Features// Games of 2015: The Beginner's Guide

Posted 6 Jan 2016 15:25 by
From Davey Wredon, the creator of The Stanley Parable, The Beginners Guide is a (roughly) two hour experience that consumed me completely. Wredon narrates through a series of small, very crude games created by someone known as Coda that break standard rules in game design. Coda began creating these games in 2008 and suddenly stopped in 2011. Wredon compiled them together and talks you through each one.

Initially I thought this was just going to be a collection of strange minigames but it's so much more in that there is a really compelling arc and journey to this 'experience'.

The Beginners Guide presents many interesting questions about game design, questions that are so much more engaging because I was actually experiencing what was being discussed.

At one point Wredon talks about a time when he and Coda would get into arguments regarding if a game by its very nature should be playable, to which Coda sent him a CD a few days later titled '100 playable games' in which all you do is walk around a square room.

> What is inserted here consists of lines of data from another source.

-- ==== Sys2Proof/Tests/Slice0.lean ====
section
/-! SUPPORT. Tests. Expected values are the spec's: its encodings (30_encoding.md), its vectors (95_test_vectors.md, named
V-.., S.., P..) and its examples in the rules. Machine tests run the machine for the parameters *TOY* (R86) or an instance
with a gap byte. Then one witness for the hypotheses of each statement that has some. -/

namespace Sys2Proof.Tests

open Sys2Proof.Machine

/-! ## Helpers -/

/-- *TOY* with a big-endian host, and the instance of one payload byte that no field covers. -/
def toyBig : Params := { Reference.toy with hostOrder := .big }
def oneByte : Params := ⟨1, [], .little, 0, 0⟩
/-- Five payload bytes, a gap byte at offset 2. -/
def gapped : Params := ⟨5, [⟨"a", 0, 2, .uint⟩, ⟨"b", 3, 2, .sint⟩], .little, 0, 0⟩

/-- `{a = 0x1234, b = 0x5678}` on TOY. -/
def toyResult : ResultValue := ⟨[0x1234, 0x5678], []⟩

/-- A field of the next state. -/
def after {α : Type} (o : Host.Outcome State Fault Refusal) (f : State → α) : Option α :=
  match o with
  | .next s    => some (f s)
  | .fault _   => none
  | .refused _ => none

/-- A reset state with the RX position `n`. -/
def rxAt (n : Nat) : State := { State.reset with rpos := n }

/-- V-RX-8's state: TOY, three payload bytes in, `RACC = 0x70`. -/
def lastState (m : Mode) : State :=
  { State.reset with
    rpos := 7, rres := 0x04#8, rchk := 0x08#8, racc := 0x70#8, mode := m
    rbuf := [(0, 0x12#8), (1, 0x34#8), (2, 0x56#8)] }

/-- V-TX-1's state after the `TXS`. -/
def sending (n : Nat) : State :=
  { State.reset with
    tbusy := true, tpos := n, tres := 0x04#8, tchk := 0x08#8
    tbuf := [(0, 0x12#8), (1, 0x34#8), (2, 0x56#8), (3, 0x78#8)] }

/-! ## Well-formedness refuses each ill-formed term -/

theorem test_wf_junk_is_not_start : (Instr.rxbJunk 0xAA#8).wf Reference.toy = false := by decide
theorem test_wf_badend_is_not_end : (Instr.rxbBadend 0x55#8).wf Reference.toy = false := by decide
theorem test_wf_txs_missing_field : (Instr.txs 0x04#8 ⟨[1], []⟩).wf Reference.toy = false := by decide
theorem test_wf_txs_pattern_too_wide : (Instr.txs 0x04#8 ⟨[0x10000, 1], []⟩).wf Reference.toy = false := by decide
theorem test_wf_txs_refused_wrong_gap : (Instr.txsRefused 0x04#8 ⟨[1, 2], [(1, 0#8)]⟩).wf gapped = false := by decide
theorem test_wf_multi_needs_two_strobes : (Instr.multiStrobe 0x20#6 0#8 .zero).wf Reference.toy = false := by decide
theorem test_wf_multi_side_port : (Instr.multiStrobe 0x03#6 0#8 ⟨[1], []⟩).wf Reference.toy = false := by decide
theorem test_wf_rxframe_length : (Instr.rxframe 0x04#8 [1#8, 2#8]).wf Reference.toy = false := by decide
theorem test_wf_good_txs : (Instr.txs 0x04#8 ⟨[1, 2], [(2, 9#8)]⟩).wf gapped = true := by decide
theorem test_layout_overlap_refused : ¬ LayoutOk 4 [⟨"a", 0, 2, .uint⟩, ⟨"b", 1, 2, .uint⟩] := by decide
theorem test_layout_outside_refused : ¬ LayoutOk 4 [⟨"a", 3, 2, .uint⟩] := by decide
theorem test_toy_wf : Reference.toy.WF := by decide
theorem test_small_wf : Reference.small.WF ∧ Reference.small.L = 25 := by decide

As Wredon puts it, games can be very telling of a person. The games as a compilation shown in chronological order become an intimate document of a person's feelings. To me personally this was a incredibly compelling topic for a game, even the very fact that someone is talking to you whilst you play (and it not just being a DVD-style commentary) felt both unique and special.

It's such a simply made game. Like his former game it's essentially just walking down paths and passing through invisible triggers.

Yet, the idea is so strong and unique that it held my attention throughout, which for anyone even remotely interested in being part of the game development community is incredibly inspiring. I have since emailed Wredon to personally congratulate and thank him for creating something that I just know will stick with me.